Write out, word for word, the part of the listing below that opens with the line containing "(1 ≤ s.seq.sub → s.seq.sub ≤ 3" and closes with the line containing "bit is 0 is", keeping both of those lines and adding no others.

━━━ Data provided

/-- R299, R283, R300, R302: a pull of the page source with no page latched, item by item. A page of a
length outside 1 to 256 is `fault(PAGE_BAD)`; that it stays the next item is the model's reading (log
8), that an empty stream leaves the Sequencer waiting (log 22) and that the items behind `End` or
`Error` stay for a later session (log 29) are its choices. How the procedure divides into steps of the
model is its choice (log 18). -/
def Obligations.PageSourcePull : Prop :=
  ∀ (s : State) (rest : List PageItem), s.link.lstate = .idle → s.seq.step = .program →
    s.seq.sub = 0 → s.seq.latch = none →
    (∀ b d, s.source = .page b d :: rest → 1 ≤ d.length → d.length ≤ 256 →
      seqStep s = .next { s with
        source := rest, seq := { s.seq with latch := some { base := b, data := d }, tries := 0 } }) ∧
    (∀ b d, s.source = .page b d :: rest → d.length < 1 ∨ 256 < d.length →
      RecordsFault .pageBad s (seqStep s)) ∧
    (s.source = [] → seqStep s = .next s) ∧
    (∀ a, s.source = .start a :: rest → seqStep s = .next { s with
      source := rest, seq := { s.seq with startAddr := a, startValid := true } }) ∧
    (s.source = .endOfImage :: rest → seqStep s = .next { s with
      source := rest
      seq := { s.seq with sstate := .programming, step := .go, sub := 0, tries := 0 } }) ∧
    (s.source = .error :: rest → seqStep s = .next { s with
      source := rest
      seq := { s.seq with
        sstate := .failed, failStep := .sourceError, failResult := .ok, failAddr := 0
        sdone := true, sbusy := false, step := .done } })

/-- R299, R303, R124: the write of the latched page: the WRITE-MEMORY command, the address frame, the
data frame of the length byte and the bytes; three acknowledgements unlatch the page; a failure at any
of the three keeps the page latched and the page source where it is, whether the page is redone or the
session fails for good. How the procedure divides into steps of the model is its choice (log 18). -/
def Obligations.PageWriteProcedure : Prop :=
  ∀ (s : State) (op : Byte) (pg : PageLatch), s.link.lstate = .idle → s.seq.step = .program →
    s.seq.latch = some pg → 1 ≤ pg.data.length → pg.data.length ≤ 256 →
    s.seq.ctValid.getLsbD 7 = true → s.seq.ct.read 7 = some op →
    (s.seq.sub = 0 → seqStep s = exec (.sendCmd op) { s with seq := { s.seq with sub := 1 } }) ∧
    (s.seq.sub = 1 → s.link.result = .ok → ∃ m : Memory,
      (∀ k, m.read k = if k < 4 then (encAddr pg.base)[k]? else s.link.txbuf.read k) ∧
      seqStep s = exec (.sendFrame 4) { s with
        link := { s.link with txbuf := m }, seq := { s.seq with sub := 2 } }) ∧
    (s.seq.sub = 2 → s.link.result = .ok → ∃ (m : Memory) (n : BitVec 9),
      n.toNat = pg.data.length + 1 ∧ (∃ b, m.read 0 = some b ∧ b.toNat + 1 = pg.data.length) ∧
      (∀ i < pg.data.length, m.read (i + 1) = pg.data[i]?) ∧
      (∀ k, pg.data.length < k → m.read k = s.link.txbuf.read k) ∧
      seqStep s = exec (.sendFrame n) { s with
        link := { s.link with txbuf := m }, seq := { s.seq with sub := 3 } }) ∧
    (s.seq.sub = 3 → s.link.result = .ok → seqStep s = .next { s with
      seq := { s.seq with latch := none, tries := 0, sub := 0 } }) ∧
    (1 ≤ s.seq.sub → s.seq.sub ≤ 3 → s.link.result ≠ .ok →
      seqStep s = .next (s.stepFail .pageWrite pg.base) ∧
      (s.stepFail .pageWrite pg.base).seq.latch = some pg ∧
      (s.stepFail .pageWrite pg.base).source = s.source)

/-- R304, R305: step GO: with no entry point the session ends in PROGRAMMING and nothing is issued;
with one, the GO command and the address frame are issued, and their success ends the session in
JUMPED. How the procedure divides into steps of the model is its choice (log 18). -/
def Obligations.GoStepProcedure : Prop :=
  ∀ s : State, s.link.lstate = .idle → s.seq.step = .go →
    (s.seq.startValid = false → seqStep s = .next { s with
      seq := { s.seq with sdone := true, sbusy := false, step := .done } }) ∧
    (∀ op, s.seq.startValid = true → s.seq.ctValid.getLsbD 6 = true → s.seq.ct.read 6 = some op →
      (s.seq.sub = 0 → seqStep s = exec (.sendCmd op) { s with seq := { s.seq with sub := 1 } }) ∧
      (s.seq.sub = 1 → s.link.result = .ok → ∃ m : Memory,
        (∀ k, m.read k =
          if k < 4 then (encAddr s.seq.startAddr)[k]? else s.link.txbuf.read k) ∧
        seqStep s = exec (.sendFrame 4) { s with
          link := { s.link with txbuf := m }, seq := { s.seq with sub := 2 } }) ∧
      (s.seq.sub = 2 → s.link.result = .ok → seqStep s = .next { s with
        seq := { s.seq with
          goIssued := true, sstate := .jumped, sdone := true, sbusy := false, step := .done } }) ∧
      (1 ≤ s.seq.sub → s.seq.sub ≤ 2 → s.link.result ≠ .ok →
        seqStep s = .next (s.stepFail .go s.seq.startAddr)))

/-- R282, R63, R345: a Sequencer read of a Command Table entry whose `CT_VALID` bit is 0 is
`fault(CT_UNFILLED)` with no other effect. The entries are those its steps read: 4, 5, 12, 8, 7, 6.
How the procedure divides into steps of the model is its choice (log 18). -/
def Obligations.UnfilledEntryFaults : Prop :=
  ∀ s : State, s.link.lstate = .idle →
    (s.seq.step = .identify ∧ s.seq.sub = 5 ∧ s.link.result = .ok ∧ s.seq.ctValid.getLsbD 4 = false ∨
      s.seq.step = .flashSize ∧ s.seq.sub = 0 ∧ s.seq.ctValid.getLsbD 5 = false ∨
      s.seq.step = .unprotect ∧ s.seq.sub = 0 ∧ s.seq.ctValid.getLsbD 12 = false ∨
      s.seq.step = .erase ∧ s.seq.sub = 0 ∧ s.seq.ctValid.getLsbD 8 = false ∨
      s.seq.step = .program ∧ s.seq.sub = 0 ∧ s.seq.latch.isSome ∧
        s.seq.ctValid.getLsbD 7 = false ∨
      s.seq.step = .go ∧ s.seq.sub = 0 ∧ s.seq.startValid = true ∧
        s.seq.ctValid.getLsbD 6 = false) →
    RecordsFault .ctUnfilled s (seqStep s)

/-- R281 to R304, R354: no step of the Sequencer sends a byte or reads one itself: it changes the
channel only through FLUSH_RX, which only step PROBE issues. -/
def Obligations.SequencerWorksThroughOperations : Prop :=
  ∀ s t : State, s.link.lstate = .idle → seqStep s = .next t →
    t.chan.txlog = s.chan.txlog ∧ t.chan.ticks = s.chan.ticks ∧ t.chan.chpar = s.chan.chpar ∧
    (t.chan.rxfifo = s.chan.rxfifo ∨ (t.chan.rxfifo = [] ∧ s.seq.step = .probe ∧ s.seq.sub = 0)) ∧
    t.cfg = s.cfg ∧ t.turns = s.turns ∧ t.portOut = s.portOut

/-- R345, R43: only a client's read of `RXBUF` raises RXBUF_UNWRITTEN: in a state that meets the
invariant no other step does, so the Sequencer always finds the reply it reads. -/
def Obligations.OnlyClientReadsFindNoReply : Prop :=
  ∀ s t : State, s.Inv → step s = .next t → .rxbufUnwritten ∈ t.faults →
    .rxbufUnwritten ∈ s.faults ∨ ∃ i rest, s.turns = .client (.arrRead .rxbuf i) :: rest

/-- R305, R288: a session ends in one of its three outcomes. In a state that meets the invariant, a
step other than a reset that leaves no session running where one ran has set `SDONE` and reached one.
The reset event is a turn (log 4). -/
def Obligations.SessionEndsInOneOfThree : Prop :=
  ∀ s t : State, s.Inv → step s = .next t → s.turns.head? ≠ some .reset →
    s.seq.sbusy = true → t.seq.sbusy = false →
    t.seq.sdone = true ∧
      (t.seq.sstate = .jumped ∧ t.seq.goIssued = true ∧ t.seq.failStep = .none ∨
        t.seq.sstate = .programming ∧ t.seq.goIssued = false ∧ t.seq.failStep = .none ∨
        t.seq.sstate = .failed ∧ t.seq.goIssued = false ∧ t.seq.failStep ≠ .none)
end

━━━━━━

#### Written solution:
    (1 ≤ s.seq.sub → s.seq.sub ≤ 3 → s.link.result ≠ .ok →
      seqStep s = .next (s.stepFail .pageWrite pg.base) ∧
      (s.stepFail .pageWrite pg.base).seq.latch = some pg ∧
      (s.stepFail .pageWrite pg.base).source = s.source)

/-- R304, R305: step GO: with no entry point the session ends in PROGRAMMING and nothing is issued;
with one, the GO command and the address frame are issued, and their success ends the session in
JUMPED. How the procedure divides into steps of the model is its choice (log 18). -/
def Obligations.GoStepProcedure : Prop :=
  ∀ s : State, s.link.lstate = .idle → s.seq.step = .go →
    (s.seq.startValid = false → seqStep s = .next { s with
      seq := { s.seq with sdone := true, sbusy := false, step := .done } }) ∧
    (∀ op, s.seq.startValid = true → s.seq.ctValid.getLsbD 6 = true → s.seq.ct.read 6 = some op →
      (s.seq.sub = 0 → seqStep s = exec (.sendCmd op) { s with seq := { s.seq with sub := 1 } }) ∧
      (s.seq.sub = 1 → s.link.result = .ok → ∃ m : Memory,
        (∀ k, m.read k =
          if k < 4 then (encAddr s.seq.startAddr)[k]? else s.link.txbuf.read k) ∧
        seqStep s = exec (.sendFrame 4) { s with
          link := { s.link with txbuf := m }, seq := { s.seq with sub := 2 } }) ∧
      (s.seq.sub = 2 → s.link.result = .ok → seqStep s = .next { s with
        seq := { s.seq with
          goIssued := true, sstate := .jumped, sdone := true, sbusy := false, step := .done } }) ∧
      (1 ≤ s.seq.sub → s.seq.sub ≤ 2 → s.link.result ≠ .ok →
        seqStep s = .next (s.stepFail .go s.seq.startAddr)))

/-- R282, R63, R345: a Sequencer read of a Command Table entry whose `CT_VALID` bit is 0 is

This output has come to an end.